Just think of two pointers starting at the edges and working inwards. It's O(N). You now do the same thing, just with the condition b <= a:

while i-j <= 0:
  if array[i] + array[j] <= b:
    output2[i] = j
    i += 1
  else:
    output2[j] = i-1
    j-=1

In our example, this code gives you (array and b for reference):

b = 9
array = [-20, 1, 3, 4, 8, 11]
output2 = [5, 4, 3, 3, 1, 0]

But now, output and output2 contain all the information we need, because they contain the range of valid indices for pairings. output is the smallest index it can be paired with, output2 is the largest index it can be paired with. The difference + 1 is the number of pairings for that location. So for the first location (corresponding to -20), there are 5 - 6 + 1 = 0 pairings. For 1, there are 4-4 + 1 pairings, with the number at index 4 which is 8. Another subtlety, this algo counts self pairings, so if you don't want it, you have to subtract. E.g. 3 seems to contain 3-2 + 1 = 2 pairings, one at index 2 and one at index 3. Of course, 3 itself is at index 2, so one of those is the self pairing, the other is the pairing with 4. You just need to subtract one whenever the range of indices of output and output2 contain the index itself you're looking at. In code, you can write:

answer = [o2 - o + 1 - (o <= i <= o2) for i, (o, o2) in enumerate(zip(output, output2))]

Which yields:

answer = [0, 1, 1, 1, 1, 0]

Which sums to 4, corresponding to (1,8), (3,4), (4,3), (8, 1)

Anyhow, as you can see, this is sort + O(N), which is optimal.

Edit: asked for full implementation. Provided.
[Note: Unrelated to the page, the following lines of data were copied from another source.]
/-! ## updChange -/

@[simp] theorem updChange_pending (s : State) (f : Change → Change) : (s.updChange f).pending = s.pending := rfl
@[simp] theorem updChange_fresh (s : State) (f : Change → Change) : (s.updChange f).fresh = s.fresh := rfl
@[simp] theorem updChange_bus (s : State) (f : Change → Change) : (s.updChange f).bus = s.bus := rfl
@[simp] theorem updChange_regs (s : State) (f : Change → Change) : (s.updChange f).regs = s.regs := rfl
@[simp] theorem updChange_mem (s : State) (f : Change → Change) : (s.updChange f).mem = s.mem := rfl
@[simp] theorem updChange_pageVers (s : State) (f : Change → Change) : (s.updChange f).pageVers = s.pageVers := rfl
@[simp] theorem updChange_cfgPend (s : State) (f : Change → Change) : (s.updChange f).cfgPend = s.cfgPend := rfl
@[simp] theorem updChange_tickWrites (s : State) (f : Change → Change) : (s.updChange f).tickWrites = s.tickWrites := rfl
@[simp] theorem updChange_syscnt (s : State) (f : Change → Change) : (s.updChange f).syscnt = s.syscnt := rfl
@[simp] theorem updChange_coarse (s : State) (f : Change → Change) : (s.updChange f).coarse = s.coarse := rfl
@[simp] theorem updChange_sysHold (s : State) (f : Change → Change) : (s.updChange f).sysHold = s.sysHold := rfl
@[simp] theorem updChange_tickcnt (s : State) (f : Change → Change) : (s.updChange f).tickcnt = s.tickcnt := rfl
@[simp] theorem updChange_tickSys (s : State) (f : Change → Change) : (s.updChange f).tickSys = s.tickSys := rfl
@[simp] theorem updChange_ticks (s : State) (f : Change → Change) : (s.updChange f).ticks = s.ticks := rfl
@[simp] theorem updChange_boundary (s : State) (f : Change → Change) : (s.updChange f).boundary = s.boundary := rfl
@[simp] theorem updChange_mons (s : State) (f : Change → Change) : (s.updChange f).mons = s.mons := rfl
@[simp] theorem updChange_pll (s : State) (f : Change → Change) : (s.updChange f).pll = s.pll := rfl
@[simp] theorem updChange_ens (s : State) (f : Change → Change) : (s.updChange f).ens = s.ens := rfl
@[simp] theorem updChange_addrPins (s : State) (f : Change → Change) : (s.updChange f).addrPins = s.addrPins := rfl
@[simp] theorem updChange_index (s : State) (f : Change → Change) : (s.updChange f).index = s.index := rfl
@[simp] theorem updChange_rings (s : State) (f : Change → Change) : (s.updChange f).rings = s.rings := rfl
@[simp] theorem updChange_evtHeld (s : State) (f : Change → Change) : (s.updChange f).evtHeld = s.evtHeld := rfl
@[simp] theorem updChange_evtNow (s : State) (f : Change → Change) : (s.updChange f).evtNow = s.evtNow := rfl
@[simp] theorem updChange_irqHeld (s : State) (f : Change → Change) : (s.updChange f).irqHeld = s.irqHeld := rfl
@[simp] theorem updChange_evtLog (s : State) (f : Change → Change) : (s.updChange f).evtLog = s.evtLog := rfl
@[simp] theorem updChange_doms (s : State) (f : Change → Change) : (s.updChange f).doms = s.doms := rfl
@[simp] theorem updChange_change (s : State) (f : Change → Change) : (s.updChange f).change = s.change.map f := rfl
@[simp] theorem updChange_lift (s : State) (f : Change → Change) : (s.updChange f).lift = s.lift := rfl
@[simp] theorem updChange_pvdd (s : State) (f : Change → Change) : (s.updChange f).pvdd = s.pvdd := rfl
@[simp] theorem updChange_resetHold (s : State) (f : Change → Change) : (s.updChange f).resetHold = s.resetHold := rfl
@[simp] theorem updChange_ports (s : State) (f : Change → Change) : (s.updChange f).ports = s.ports := rfl
@[simp] theorem updChange_claims (s : State) (f : Change → Change) : (s.updChange f).claims = s.claims := rfl
@[simp] theorem updChange_txn (s : State) (f : Change → Change) : (s.updChange f).txn = s.txn := rfl
@[simp] theorem updChange_saps (s : State) (f : Change → Change) : (s.updChange f).saps = s.saps := rfl
@[simp] theorem updChange_grps (s : State) (f : Change → Change) : (s.updChange f).grps = s.grps := rfl
@[simp] theorem updChange_portSrc (s : State) (f : Change → Change) : (s.updChange f).portSrc = s.portSrc := rfl
@[simp] theorem updChange_portSink (s : State) (f : Change → Change) : (s.updChange f).portSink = s.portSink := rfl
@[simp] theorem updChange_asrcs (s : State) (f : Change → Change) : (s.updChange f).asrcs = s.asrcs := rfl
@[simp] theorem updChange_dlines (s : State) (f : Change → Change) : (s.updChange f).dlines = s.dlines := rfl
@[simp] theorem updChange_crcs (s : State) (f : Change → Change) : (s.updChange f).crcs = s.crcs := rfl
@[simp] theorem updChange_crcOwner (s : State) (f : Change → Change) : (s.updChange f).crcOwner = s.crcOwner := rfl
@[simp] theorem updChange_ains (s : State) (f : Change → Change) : (s.updChange f).ains = s.ains := rfl
@[simp] theorem updChange_ainOut (s : State) (f : Change → Change) : (s.updChange f).ainOut = s.ainOut := rfl
@[simp] theorem updChange_tdacQ (s : State) (f : Change → Change) : (s.updChange f).tdacQ = s.tdacQ := rfl
@[simp] theorem updChange_tdacOwner (s : State) (f : Change → Change) : (s.updChange f).tdacOwner = s.tdacOwner := rfl
@[simp] theorem updChange_tdac (s : State) (f : Change → Change) : (s.updChange f).tdac = s.tdac := rfl
@[simp] theorem updChange_fab (s : State) (f : Change → Change) : (s.updChange f).fab = s.fab := rfl
@[simp] theorem updChange_gains (s : State) (f : Change → Change) : (s.updChange f).gains = s.gains := rfl
@[simp] theorem updChange_senseOut (s : State) (f : Change → Change) : (s.updChange f).senseOut = s.senseOut := rfl
@[simp] theorem updChange_injOut (s : State) (f : Change → Change) : (s.updChange f).injOut = s.injOut := rfl
@[simp] theorem updChange_outs (s : State) (f : Change → Change) : (s.updChange f).outs = s.outs := rfl
@[simp] theorem updChange_cpOn (s : State) (f : Change → Change) : (s.updChange f).cpOn = s.cpOn := rfl
@[simp] theorem updChange_jacks (s : State) (f : Change → Change) : (s.updChange f).jacks = s.jacks := rfl
@[simp] theorem updChange_jackTrig (s : State) (f : Change → Change) : (s.updChange f).jackTrig = s.jackTrig := rfl
@[simp] theorem updChange_jackFired (s : State) (f : Change → Change) : (s.updChange f).jackFired = s.jackFired := rfl
@[simp] theorem updChange_jackPages (s : State) (f : Change → Change) : (s.updChange f).jackPages = s.jackPages := rfl
@[simp] theorem updChange_hka (s : State) (f : Change → Change) : (s.updChange f).hka = s.hka := rfl
@[simp] theorem updChange_amps (s : State) (f : Change → Change) : (s.updChange f).amps = s.amps := rfl
@[simp] theorem updChange_sag (s : State) (f : Change → Change) : (s.updChange f).sag = s.sag := rfl
@[simp] theorem updChange_boot (s : State) (f : Change → Change) : (s.updChange f).boot = s.boot := rfl
@[simp] theorem updChange_fuses (s : State) (f : Change → Change) : (s.updChange f).fuses = s.fuses := rfl
@[simp] theorem updChange_fusesRead (s : State) (f : Change → Change) : (s.updChange f).fusesRead = s.fusesRead := rfl
@[simp] theorem updChange_blow (s : State) (f : Change → Change) : (s.updChange f).blow = s.blow := rfl
@[simp] theorem updChange_injs (s : State) (f : Change → Change) : (s.updChange f).injs = s.injs := rfl
@[simp] theorem updChange_caps (s : State) (f : Change → Change) : (s.updChange f).caps = s.caps := rfl
@[simp] theorem updChange_book (s : State) (f : Change → Change) : (s.updChange f).book = s.book := rfl
@[simp] theorem updChange_irqCopy (s : State) (f : Change → Change) : (s.updChange f).irqCopy = s.irqCopy := rfl
@[simp] theorem updChange_xportCopy (s : State) (f : Change → Change) : (s.updChange f).xportCopy = s.xportCopy := rfl
@[simp] theorem updChange_vio (s : State) (f : Change → Change) : (s.updChange f).vio = s.vio := rfl
@[simp] theorem updChange_esd (s : State) (f : Change → Change) : (s.updChange f).esd = s.esd := rfl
For reference, the full code:

def count_ranged_pairs(x, a, b):
    x.sort()

    output = [0] * len(x)
    output2 = [0] * len(x)

    i, j = 0, len(x)-1
    while i - j <= 0:
      if x[i] + x[j] >= a:
        output[j] = i
        j -= 1
      else:
        output[i] = j + 1
        i += 1

    i, j = 0, len(x) - 1
    while i-j <= 0:
      if x[i] + x[j] <= b:
        output2[i] = j
        i += 1
      else:
        output2[j] = i-1
        j -=1

    answer = [o2 - o + 1 - (o <= i <= o2) for i, (o, o2) in enumerate(zip(output, output2))]
    return sum(answer)/2